Schmidt argues that recently declassified information points to new explanations for the FBI’s rise to prominence. Some researchers view the agency’s rise as a response to mass hysteria, placing the root cause of anti-communism in the public at large. Schmidt, however, shows how popular attitudes about the Bolshevik/communist/anarchist threat emerge only after Attorney General Palmer and the FBI launched their campaigns of harassment, arrest, and deportation. In short, anti-communism as a public ideology was the creation of state institutions.
Another body of scholarly and journalist literature places primary, indeed sole, responsibility for FBI misdeeds on the shoulders of its long-time director, J. Edgar Hoover. While Schmidt sees Hoover as the major protagonist in the FBI drama, he grounds Hoover’s conduct in the context of state policy and bureaucratic interest.
Further, most studies of the FBI emphasize its role in shaping anti-communism after World War II. Schmidt, however, takes the reader back to the first Red Scare and the Palmer Raids for the origins of anti-communism. And, he claims, the campaign was constant from then through the Cold War period. The FBI and anti-communism are less visible from the mid-1920s until the depths of the Great Depression only because of the diminution of radical activities.
Schmidt clearly states his central thesis early in the book and demonstrates its accuracy through historical examination:
Just as the mushrooming federal agencies, bureaus, and commissions were employed to regulate the economy and ameliorate the most severe social consequences of industrialization, urbanization, and immigration, (so also) the state during the first decades of the century increasingly used its resources to control, contain, and, in times of crisis, to repress social unrest and political opposition. Thus, the institutionalization of the FBI’s political activities from 1919 was at bottom a part of the federalization of social control in the form of political surveillance.
This book provides an engaging, rich detailed history of how the FBI served the social control functions of the state: harassing the left, supporting federal, state, and local politicians in their anti-communist campaigns, and responding with sympathy to corporate requests for assistance. It covers the campaigns against the IWW, the 1919 strike wave, the Palmer Raids, the Seattle General Strike, and the deportation of radicals in the early twenties.

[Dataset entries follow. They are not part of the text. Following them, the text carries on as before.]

-- ==== Sys2Proof/Machine/Gate.lean ====
section
/-!
DEFINITION. Gate channels, the interlock, the GT pins, and the Ligature buses with their pods (spec/09).
-/

namespace Sys2Proof.Machine

/-! ### Interlock (R215, R216) -/

/-- The record of a hold. -/
def bothOn (held first : Nat) (same : Bool) : Act := fun s =>
  let d := held / 24
  seq [setF (F.GATE_BOTHON_held d) held, setF (F.GATE_BOTHON_first d) first, setF (F.GATE_BOTHON_same_tick d) (b2n same),
    set64 (R.GATE_BOTHON_TS d) (dieTime s d), bump (R.GATE_BOTHON_CNT d), setB (F.GATE_EVENT_both_on d)] s

/-- The edge output of channel `n` rises. -/
def ilRise (n : Nat) : Act := fun s =>
  let up := edgeA n fun x => { x with il := true, rise := some s.now }
  let held := edgeA n fun x => { x with il := false, rise := some s.now }
  match partner s n with
  | none => up s
  | some p =>
    let q := edgeSt s p
    if q.il ∧ q.rise = some s.now then
      seq [held, edgeA p (fun x => { x with il := false }), pinStamp s [p], bothOn (max n p) (min n p) true] s
    else if q.il then seq [held, bothOn n p false] s
    else up s

/-- The edge output of channel `n` falls. -/
def ilFall (n : Nat) : Act := fun s => seq [edgeA n fun x => { x with il := false }, pinStamp s [n]] s

/-! ### The Ligature bus -/

/-- What bus `k` holds. -/
def ligSt (s : State) (k : Nat) : LigSt := s.hid.lig.get {} k

/-- Changes what bus `k` holds. -/
def ligA (k : Nat) (g : LigSt → LigSt) : Act := hidA fun h => { h with lig := h.lig.put {} k (g (h.lig.get {} k)) }

/-- Changes what gate channel `n` holds of its pod. -/
def podA (n : Nat) (g : PodSt → PodSt) : Act := hidA fun h => { h with pod := h.pod.put {} n (g (h.pod.get {} n)) }

/-- Bus `k` runs (R233). -/
def busOn (s : State) (k : Nat) : Bool := ligOn s (k / 2) ∧ s.on (F.GATE_LIG_CFG_en k)

/-- What a frame's CRC covers (R218): address, type and payload, each most significant bit first. -/
def ligBody (addr typ : Nat) (payload : List Bool) : List Bool := msbFirst 4 addr ++ msbFirst 4 typ ++ payload

/-- The payload of a fault vector: slot a for pod a, pod 0 first (R219). -/
def slotBits (slots : BitVec 12) : List Bool := (List.range 12).map slots.getLsbD

/-- Address, type and payload of a frame that the device sends; of a fault vector, the header that it polls with. -/
def LigFrame.body : LigFrame → List Bool
  | .vector => ligBody 15 0 []
  | .select v => ligBody 15 1 (msbFirst 24 v.toNat)
  | .poll a => ligBody a 2 []
  | .write a x v => ligBody a 4 (msbFirst 8 x ++ msbFirst 16 v)
  | .clear a => ligBody a 6 []

/-- The bits that the device sends for a frame (R218, R219): the pods drive a fault vector's slots and CRC. -/
def LigFrame.wire (f : LigFrame) : List Bool :=
  msbFirst 8 0xA7 ++ f.body ++ (if f = .vector then [] else msbFirst 8 (crc8OfBits f.body).toNat)

/-- The frame in progress on bus `k`: a SELECT, which draws no answer, lasts 240 ns (R218). -/
def ligCur (s : State) (k : Nat) : Option LigFrame :=
  match (ligSt s k).cur with
  | some (.select v) => if 192 ≤ (s.now - (ligSt s k).curT).toNat then none else some (.select v)
  | c => c

/-- A frame of bus `k` is received: the bus runs, or the frame in progress is still to end (R22, R233). -/
def busRx (s : State) (k : Nat) : Bool := busOn s k ∨ (s.up ∧ (ligCur s k).isSome)

/-- The pod of channel `n` is present. -/
def podPresent (s : State) (n : Nat) : Bool := s.on (F.GATE_CH_CFG_present n)

/-- The value that pod register `x` of channel `n` mirrors (R231, R224). -/
def podReg (s : State) (n x : Nat) : Nat :=
  if x < 24 then (s.rd (R.GATE_CH_PROF n x)).toNat % 2 ^ 16
  else if x = 0x18 then max 10 (min 500 (s.f (F.GATE_CH_DESAT_blank n)))
  else if x = 0x19 then max 10 (min 100 (s.f (F.GATE_CH_DESAT_thr n)))
  else if x = 0x1A then s.f (F.GATE_CH_SUPPLY_uv n)
  else 3

/-- Pod register `x` is sent to the pod of channel `n`: profile indices at or above its count are not (R227). -/
def podHas (s : State) (n x : Nat) : Bool := 24 ≤ x ∨ x / 3 % 4 ≤ s.f (F.GATE_CH_CFG_nprof n)

/-- A WRITE frame to the pod of channel `n` is queued (R227), in place of one that waits for the same register. -/
def podWrite (n x : Nat) : Act := fun s =>
  if podPresent s n ∧ podHas s n x then
    seq [clrB (F.GATE_CH_STAT_in_sync n), podA n (fun p => { p with unack := putBit p.unack x true }),
      ligA (n / 12) fun b => { b with writes := (b.writes.filter fun w => ¬ (w.1 = n % 12 ∧ w.2.1 = x)) ++ [(n % 12, x, podReg s n x)] }] s
  else []

/-- The pod of channel `n` is rewritten whole (R232). -/
def podResync (n : Nat) : Act :=
  seq [setB (F.GATE_CH_EVENT_resync n), clrB (F.GATE_CH_STAT_in_sync n), forEach (List.range 28) (podWrite n)]

/-- PROFILE_WRITE (R227). -/
def profileWrite (n x : Nat) (v : Word) : Act :=
  seq [setW (R.GATE_CH_PROF n x) (v &&& 0xFFFF#32), podWrite n x]

/-- Writes of `DESAT` and of `SUPPLY` are mirrored in the same way (R224, R230). -/
def desatWrite (n : Nat) (v : Word) : Act :=
  seq [setW (R.GATE_CH_DESAT n) (v &&& 0x007F01FF#32), podWrite n 0x18, podWrite n 0x19]
def supplyWrite (n : Nat) (v : Word) : Act :=
  seq [setW (R.GATE_CH_SUPPLY n) (v &&& 0x0FFF0FFF#32), podWrite n 0x1A]

/-- A good answer of the pod of channel `n` (R223): it is lost no longer; one to a POLL ends its run of failed polls. -/
def podAnswered (n : Nat) : Act :=
  seq [clrB (bitFld (R.GATE_LIG_STAT (n / 12)) (n % 12)), clrB (F.GATE_CH_FAULT_lost n),
    ligA (n / 12) fun b =>
      if b.cur = some (.poll (n % 12)) then { b with
        cur := none, retry := if b.retry = some (n % 12) then none else b.retry, fails := b.fails.put 0 (n % 12) 0, ans := true }
      else { b with cur := none }]

/-- POD_ANSWER_TIMEOUT (R223): a POLL without a good answer is repeated once; after three in a
row the pod is lost. -/
def answerTimeout (k : Nat) : Act := fun s =>
  let b := ligSt s k
  if !busRx s k then []
  else match b.cur with
  | some (.poll a) =>
    let f := b.fails.get 0 a + 1
    let n := 12 * k + a
    seq [bump (R.GATE_LIG_ERR k),
      ligA k (fun b => { b with cur := none, fails := b.fails.put 0 a (min 3 f), retry := if b.retry = some a then none else some a }),
      only (3 ≤ f) (seq [setB (bitFld (R.GATE_LIG_STAT k) a), setB (F.GATE_CH_FAULT_lost n),
        only (!s.on (F.GATE_CH_FAULT_lost n)) (setB (F.GATE_CH_EVENT_lost n))])] s
  | some (.select _) => []
  | none => []
  | some _ => seq [bump (R.GATE_LIG_ERR k), ligA k fun b => { b with cur := none }] s

/-- The causes of a latched fault are copied from `c`: desaturation, undervoltage, overtemperature (R225). -/
def copyCauses (n c : Nat) : Act := whenA (fun s => (s.hid.pod.get {} n).needCause)
  (seq [setF (F.GATE_CH_FAULT_desat n) c, setF (F.GATE_CH_FAULT_uv n) (c / 2), setF (F.GATE_CH_FAULT_ot n) (c / 4),
    podA n fun p => { p with needCause := false }])

/-- The condition of R201. -/
def refreshCond (s : State) (n : Nat) : Bool :=
  s.on (F.EDGE_CH_CFG_refr_ok n) ∧ s.on (F.EDGE_CH_REFR_en n) ∧ s.on (F.GATE_CH_CFG_boot n) ∧ s.on (F.GATE_CH_STAT_warn n)

/-- The count of periods starts anew once the condition has ended (R201). -/
def refreshEval (n : Nat) : Act := whenA (fun s => !refreshCond s n) (edgeA n fun x => { x with refrN := 0 })

/-- The payload of a TELEM frame. -/
def telemBits (vds temp supply status : BitVec 12) : List Bool :=
  msbFirst 12 vds.toNat ++ msbFirst 12 temp.toNat ++ msbFirst 12 supply.toNat ++ msbFirst 12 status.toNat

/-- TELEM, the answer to a POLL (R218, R229, R230, R232); one with a bad CRC counts as none (R223). -/
def telemRx (n : Nat) (vds temp supply status : BitVec 12) (crc : BitVec 8) : Act := fun s =>
  if !busRx s (n / 12) ∨ !podPresent s n ∨ (ligSt s (n / 12)).cur ≠ some (.poll (n % 12)) then []
  else if crc ≠ crc8OfBits (ligBody (n % 12) 3 (telemBits vds temp supply status)) then answerTimeout (n / 12) s
  else
    let warn := decide (supply.toNat < s.f (F.GATE_CH_SUPPLY_warn n))
    seq [podAnswered n,
      setF (F.GATE_CH_TELEM0_vds n) vds.toNat, setF (F.GATE_CH_TELEM0_supply n) supply.toNat,
      setF (F.GATE_CH_TELEM1_temp n) temp.toNat, setF (F.GATE_CH_TELEM1_status n) status.toNat,
      set64 (R.GATE_CH_TELEM_TS n) (dieTime s (n / 24)),
      only (warn ∧ !s.on (F.GATE_CH_STAT_warn n)) (setB (F.GATE_CH_EVENT_warn n)),
      setF (F.GATE_CH_STAT_warn n) (b2n warn), refreshEval n,
      copyCauses n status.toNat,
      only (status.getLsbD 4) (podResync n)] s

/-- Pod register `x` of channel `n` was acknowledged with value `v` (R227): it is in step unless it was written again. -/
def podAcked (n x v : Nat) : Act := whenA (fun s => podReg s n x = v) (seq [
  podA n (fun p => { p with unack := putBit p.unack x false }),
  whenA (fun t => (t.hid.pod.get {} n).unack = 0) (setB (F.GATE_CH_STAT_in_sync n))])

/-- ACK (R218, R225, R227): the echo of a WRITE; with address 0xFF, the answer to a CLEAR. -/
def ackRx (n : Nat) (addr : BitVec 8) (data : BitVec 16) (crc : BitVec 8) : Act := fun s =>
  let good := crc = crc8OfBits (ligBody (n % 12) 5 (msbFirst 8 addr.toNat ++ msbFirst 16 data.toNat))
  let take := fun a => if !good then answerTimeout (n / 12) else seq [podAnswered n, a]
  if !busRx s (n / 12) ∨ !podPresent s n then []
  else match (ligSt s (n / 12)).cur with
  | some (.write a x v) => if a ≠ n % 12 then [] else
      take (only (addr.toNat = x ∧ data.toNat = v) (podAcked n x v)) s
  | some (.clear a) => if a ≠ n % 12 then [] else take (only (addr = 0xFF#8) (copyCauses n data.toNat)) s
  | _ => []

/-- The pod of channel `n` stays latched, its tries used up (R226). -/
def podStuck (n : Nat) : Act :=
  whenA (fun s => s.f (F.GATE_CH_CFG_tries n) ≠ 0 ∧ s.f (F.GATE_CH_CFG_tries n) ≤ s.f (F.GATE_CH_FAULT_tries_used n))
    (seq [setB (F.GATE_CH_FAULT_stuck n), setB (F.GATE_CH_EVENT_stuck n)])

/-- A slot in a good vector, set only where the pod is present (R222, R225, R226); a latched fault clears with a slot at 0. -/
def slotTake (n : Nat) (was isSet : Bool) : Act :=
  seq [
    only (isSet ∧ !was) (seq [setB (F.GATE_CH_FAULT_latched n), podA n (fun p => { p with needCause := true }),
      bump (R.GATE_CH_FCNT n), setB (F.GATE_CH_EVENT_fault n), podStuck n]),
    whenA (fun s => s.on (F.GATE_CH_FAULT_latched n) ∧ !isSet) (seq [clrB (F.GATE_CH_FAULT_latched n), clrB (F.GATE_CH_FAULT_desat n), clrB (F.GATE_CH_FAULT_uv n),
      clrB (F.GATE_CH_FAULT_ot n), podA n (fun p => { p with needCause := false }), setB (F.GATE_CH_EVENT_fault_clear n)]),
    sourceSet (n / 24) (64 + n) isSet]

/-- FAULT_VECTOR_RX (R219, R222): a discarded vector, and each stray slot, is counted. -/
def vectorRx (k : Nat) (slots : BitVec 12) (crc : BitVec 8) : Act := fun s =>
  if !busRx s k then []
  else
    let done := ligA k fun b => { b with cur := if b.cur = some .vector then none else b.cur }
    if crc ≠ crc8OfBits (ligBody 15 0 (slotBits slots)) then
      seq [done, bump (R.GATE_LIG_ERR k), only (busOn s k) (ligA k fun b => { b with fvReq := true })] s
    else
      let old := s.f (F.GATE_LIG_STAT_fv k)
      seq [done, setF (F.GATE_LIG_STAT_fv k) slots.toNat,
        forEach (List.range 12) fun a =>
          if podPresent s (12 * k + a) ∨ !slots.getLsbD a then slotTake (12 * k + a) (bit old a) (slots.getLsbD a)
          else bump (R.GATE_LIG_ERR k)] s

/-- Frame `f` begins on bus `k`; a poll of the fault vector is to follow a CLEAR (R222). -/
def ligBegin (k : Nat) (f : LigFrame) : Act := fun s =>
  ligA k (fun b => { b with cur := some f, curT := s.now, fvReq := match f with | .clear _ => true | _ => b.fvReq }) s

/-- POD_FAULT_VECTOR_START (R220): a frame in progress other than a vector is broken, counted and repeated. -/
def vectorStart (k : Nat) : Act := fun s =>
  if !busOn s k then []
  else match ligCur s k with
  | some .vector => []
  | some f => seq [bump (R.GATE_LIG_ABORT k), ligBegin k .vector,
      ligA k fun b => { b with again := some f, fvReq := match f with | .clear _ => false | _ => b.fvReq }] s
  | none => ligBegin k .vector s

/-- FAULT_VECTOR_POLL (R222). -/
def vectorPoll (k : Nat) : Act := whenA (fun s => busOn s k) (ligA k fun b => { b with fvPer := true })

/-- The next present pod in turn after `a` (R223). -/
def nextPod (s : State) (k a : Nat) : Option Nat :=
  ((List.range 12).map fun i => (a + 1 + i) % 12).find? fun x => podPresent s (12 * k + x)

/-- LIG_NEXT_FRAME (R223): the bus is idle; the order of the schedule, a repeated frame straight after the vector.
DEDUCED, log entry 54. -/
def ligNext (k : Nat) : Act := fun s =>
  let b := ligSt s k
  let idle := match b.cur with | none => true | some .vector => true | some (.select _) => true | _ => false
  if !busOn s k ∨ !idle then []
  else if b.fvReq then seq [ligA k (fun b => { b with fvReq := false }), ligBegin k .vector] s
  else match b.again with
  | some f => seq [ligA k (fun b => { b with again := none }), ligBegin k f] s
  | none => match b.sel with
    | some v => seq [ligA k (fun b => { b with sel := none }), ligBegin k (.select v)] s
    | none => match b.clears with
      | a :: as => seq [ligA k (fun b => { b with clears := as }), ligBegin k (.clear a)] s
      | [] => match b.writes with
        | w :: ws => seq [ligA k (fun b => { b with writes := ws }), ligBegin k (.write w.1 w.2.1 w.2.2)] s
        | [] =>
          if b.fvPer then seq [ligA k (fun b => { b with fvPer := false }), ligBegin k .vector] s
          else match b.retry with
          | some a => ligBegin k (.poll a) s
          | none => match nextPod s k b.last with
            | none => ligA k (fun b => { b with cur := none }) s
            | some a =>
              if a ≤ b.last then
                seq [setF (F.GATE_LIG_STAT_up k) (b2n b.ans),
                  ligA k (fun b => { b with last := a, ansLast := b.ans, ans := false }), ligBegin k (.poll a)] s
              else seq [ligA k (fun b => { b with last := a }), ligBegin k (.poll a)] s

/-- A CLEAR to the pod of channel `n` is queued; one that waits already serves (R234). -/
def queueClear (n : Nat) : Act :=
  ligA (n / 12) fun b => { b with clears := if b.clears.contains (n % 12) then b.clears else b.clears ++ [n % 12] }

/-- AUTO_CLEAR_TIMER (R226); a `clr` of the same LIG cycle has sent the CLEAR, and `tries_used` stays zeroed (R234). -/
def autoClear (n : Nat) : Act := fun s =>
  let used := s.f (F.GATE_CH_FAULT_tries_used n)
  let tries := s.f (F.GATE_CH_CFG_tries n)
  if !busOn s (n / 12) ∨ !s.on (F.GATE_CH_FAULT_latched n) ∨ tries = 0 ∨ (s.hid.pod.get {} n).clrT.any (sameLig s (n / 24)) then []
  else if used < tries then seq [queueClear n, setF (F.GATE_CH_FAULT_tries_used n) (used + 1)] s
  else podStuck n s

Red Scare is an important book. It should be read by older progressives to refresh their memories of real state repression in the United States. The book should be passed along to young activists, most of whom were not old enough to remember FBI harassment of Central American solidarity activists in the 1980s. And this book should be included as supplementary reading in university classes (and study groups) on U.S. history, American politics, and social movements.
Finally, the book makes crystal clear an important reality of struggles for social change. Social movements do not fall apart solely because of ideological rigidity or factionalism or egotism. The errors that come from our ranks have to be understood in the context of a continuous pattern of state repression. The sorry record of the FBI in the United States must not be forgotten. Red Scare will help us remember.